When deciding on a rollout plan, we landed on a quasi-experimental design. Our primary metric measured the rate of businesses that successfully linked their bank accounts.

**Baseline**: status quo (hardcoding which provider to use for which financial institution deterministically)**Treatment**: Thompson Sampling

The baseline and treatment were sequential in time, in contrast to a true randomized experiment. We chose this design because ultimately we were not choosing between two viable variants: we knew the status quo was not maintainable long-term. We still wanted to measure the impact of Thompson Sampling, however, and using a sequential design afforded us a quicker measurement.
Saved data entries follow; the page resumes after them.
-- ==== Sys2Proof/Laws/Frame.lean ====
section
/-! SUPPORT. What the operations leave alone. Every operation of the lanes, the pool and the queues is
made of a few updates; a property that survives those updates survives every operation, by one lemma
per operation. The host's own state (SameHost) and the canonical form of the payload memory are two
such properties. -/

namespace Sys2Proof.Machine

variable {s t : State}

/-! ### The two relations are preorders -/

theorem SameSetup.refl (s : State) : SameSetup s s := by constructor <;> rfl

theorem SameHost.refl (s : State) : SameHost s s := by constructor <;> first | rfl | exact .refl s

theorem SameSetup.trans {u : State} (h : SameSetup s t) (k : SameSetup t u) : SameSetup s u := by
  constructor
  · exact k.pending.trans h.pending
  · exact k.draws.trans h.draws
  · exact k.resetLow.trans h.resetLow
  · exact k.cfg.trans h.cfg
  · exact k.routes.trans h.routes
  · exact k.rtidx.trans h.rtidx
  · exact k.sdest.trans h.sdest
  · exact k.sctl.trans h.sctl
  · exact k.stag.trans h.stag
  · exact k.evEnable.trans h.evEnable
  · exact k.csel.trans h.csel

theorem SameHost.trans {u : State} (h : SameHost s t) (k : SameHost t u) : SameHost s u := by
  constructor
  · exact h.toSameSetup.trans k.toSameSetup
  · exact k.busOut.trans h.busOut
  · exact k.cmdst.trans h.cmdst
  · exact k.slot.trans h.slot
  · exact k.readPos.trans h.readPos
  · exact k.readPast.trans h.readPast
  · exact k.composeOpen.trans h.composeOpen
  · exact k.composeHandle.trans h.composeHandle
  · exact k.composeLen.trans h.composeLen
  · exact k.noCells.trans h.noCells
  · exact k.tooLong.trans h.tooLong

/-! ### Updates -/

/-- The property `P` survives each update that the operations of the lanes are made of. -/
structure Survives (P : State → Prop) : Prop where
  setLane    : ∀ t l u, P t → P (t.setLane l u)
  raise      : ∀ t c, P t → P (raise c t)
  bump       : ∀ t c, P t → P (bump c t)
  setRecord  : ∀ t k r, P t → P (t.setRecord k r)
  writeCell  : ∀ t c i b, P t → P (t.writeCell c i b)
  setDq      : ∀ t c q, P t → P (t.setDq c q)
  freeCells  : ∀ t cs, P t → P { t with freeList := cs }
  countLocal : ∀ t n, P t → P { t with localCount := n }
  queue      : ∀ t rs, P t → P { t with reports := rs }

/-- `P` holds of a state, for a property known to survive the updates. -/
def Kept {P : State → Prop} (_ : Survives P) (t : State) : Prop := P t

variable {P : State → Prop} {C : Survives P}

theorem Kept.setLane (h : Kept C t) (l : Lane) (u : LaneUnit) : Kept C (t.setLane l u) :=
  C.setLane t l u h

theorem Kept.modLane (h : Kept C t) (l : Lane) (f : LaneUnit → LaneUnit) : Kept C (t.modLane l f) :=
  C.setLane t l _ h

theorem Kept.raise (h : Kept C t) (c : Cause) : Kept C (raise c t) := C.raise t c h

theorem Kept.bump (h : Kept C t) (c : Counter) : Kept C (bump c t) := C.bump t c h

theorem Kept.setRecord (h : Kept C t) (k : Handle) (r : Record) : Kept C (t.setRecord k r) :=
  C.setRecord t k r h

theorem Kept.writeCell (h : Kept C t) (c : CellNo) (i : Nat) (b : Byte) :
    Kept C (t.writeCell c i b) := C.writeCell t c i b h

theorem Kept.setDq (h : Kept C t) (c : TrafficClass) (q : List Handle) : Kept C (t.setDq c q) :=
  C.setDq t c q h

theorem Kept.freeCells (h : Kept C t) (cs : List CellNo) : Kept C { t with freeList := cs } :=
  C.freeCells t cs h

theorem Kept.countLocal (h : Kept C t) (n : Nat) : Kept C { t with localCount := n } :=
  C.countLocal t n h

theorem Kept.queueReport (h : Kept C t) (rs : List Report) : Kept C { t with reports := rs } :=
  C.queue t rs h

theorem Kept.foldl {α : Type} {f : State → α → State}
    (hf : ∀ (t : State) (a : α), Kept C t → Kept C (f t a)) (xs : List α) :
    ∀ {t : State}, Kept C t → Kept C (xs.foldl f t) := by
  induction xs with
  | nil => intro t h; exact h
  | cons a as ih => intro t h; exact ih (hf t a h)

theorem Kept.ite {p : Prop} [Decidable p] {a b : State} (h : Kept C a) (k : Kept C b) :
    Kept C (if p then a else b) := by
  split
  · exact h
  · exact k

/-! ### The pool, reports and acknowledgement -/

theorem Kept.setIntake (h : Kept C t) (l : Lane) (n : Nat) : Kept C (t.setIntake l n) := by
  unfold State.setIntake
  split
  · exact h
  · exact h.modLane l _

theorem Kept.returnCells (h : Kept C t) (a : Option Arrival) (cs : List CellNo) :
    Kept C (t.returnCells a cs) := by
  unfold State.returnCells
  split
  · exact (h.freeCells _).setIntake _ _
  · exact (h.freeCells _).countLocal _
  · exact h.freeCells _

theorem Kept.freeRecord (h : Kept C t) (k : Handle) : Kept C (t.freeRecord k) :=
  (h.setRecord k _).returnCells _ _

theorem Kept.dropRef (h : Kept C t) (k : Handle) : Kept C (t.dropRef k) := by
  unfold State.dropRef
  dsimp only
  split
  · exact h.freeRecord k
  · exact h.setRecord k _

theorem Kept.requestCell (h : Kept C t) {a : Arrival} {c : TrafficClass} {n : CellNo}
    {t' : State} (e : t.requestCell a c = some (n, t')) : Kept C t' := by
  unfold State.requestCell at e
  split at e
  · split at e
    · cases e
    · dsimp only at e
      have low : ∀ {rest : List CellNo},
          Kept C (if rest.length ≤ t.cfg.palarm.toNat ∧ t.cfg.palarm.toNat < t.freeCount then
            Machine.raise .poolLow { t with freeList := rest } else { t with freeList := rest }) := by
        intro rest
        split
        · exact (h.freeCells _).raise _
        · exact h.freeCells _
      cases a with
      | fromLane l => cases e; exact low.setIntake l _
      | ofHost => cases e; exact low.countLocal _
  · cases e

theorem Kept.returnAssembly (h : Kept C t) (l : Lane) (a : Assembly) :
    Kept C (t.returnAssembly l a) := by
  unfold State.returnAssembly
  dsimp only
  refine Kept.returnCells ?_ _ _
  split
  · exact (h.modLane l _).setRecord _ _
  · exact h.modLane l _

theorem Kept.discardAssembly (h : Kept C t) (l : Lane) : Kept C (t.discardAssembly l) :=
  h.returnAssembly l _

theorem Kept.takeReport (h : Kept C t) (r : Report) : Kept C (t.takeReport r) := by
  unfold State.takeReport
  split
  · exact (h.queueReport _).raise _
  · exact (h.raise _).bump _

theorem Kept.endHolder (h : Kept C t) (l : Lane) (st : ReportStatus) (n : Nat) (k : Handle) :
    Kept C (t.endHolder l st n k) := by
  unfold State.endHolder
  dsimp only
  split
  · exact (h.takeReport _).dropRef k
  · exact h.dropRef k

theorem Kept.removeAcked (h : Kept C t) (l : Lane) : Kept C (t.removeAcked l) :=
  Kept.foldl (fun _ e k => k.endHolder l .done e.attempts e.handle) _ (h.setLane l _)

theorem Kept.endUnitAtTeardown (h : Kept C t) (l : Lane) :
    Kept C (t.endUnitAtTeardown l) := by
  unfold State.endUnitAtTeardown
  dsimp only
  split
  · exact ((h.setLane l _).modLane l _).removeAcked l
  · exact h.setLane l _
  · exact h.setLane l _

theorem Kept.loseReplay (h : Kept C t) (l : Lane) : Kept C (t.loseReplay l) :=
  Kept.foldl (fun _ e k => k.endHolder l .lost e.attempts e.handle) _ (h.modLane l _)

theorem Kept.flushForward (h : Kept C t) (l : Lane) (c : TrafficClass) :
    Kept C (t.flushForward l c) :=
  Kept.foldl (fun _ k h => (h.bump (.ofLane l .fwdFlushed)).dropRef k) _ (h.modLane l _)

theorem Kept.cancelSend (h : Kept C t) (l : Lane) (c : TrafficClass) :
    Kept C (t.cancelSend l c) :=
  Kept.foldl (fun _ k h => h.endHolder l .cancelled 0 k) _ (h.modLane l _)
In the end, we observed a 10% increase in financial institution linking success rate, and a 25% decrease in Ramp customers with any manually uploaded bank statements. We took a deeper look at individual financial institutions and found that the algorithm adapted to changes as expected, and diverted traffic to the top-performing provider.

We've just seen how Ramp successfully applied Thompson Sampling to improve bank linking success rates, thereby helping customers link their bank accounts more easily and quicken the underwriting process. More direct connections translates to hours of saved customer time searching for documentation and waiting for Ramp to review them. This framework of continuous learning and automated decision-making removed friction, increased velocity, and introduced adaptability. Through implementing Thompson Sampling, we were able to take into account uncertainty and capitalize on high upside but uncertain options.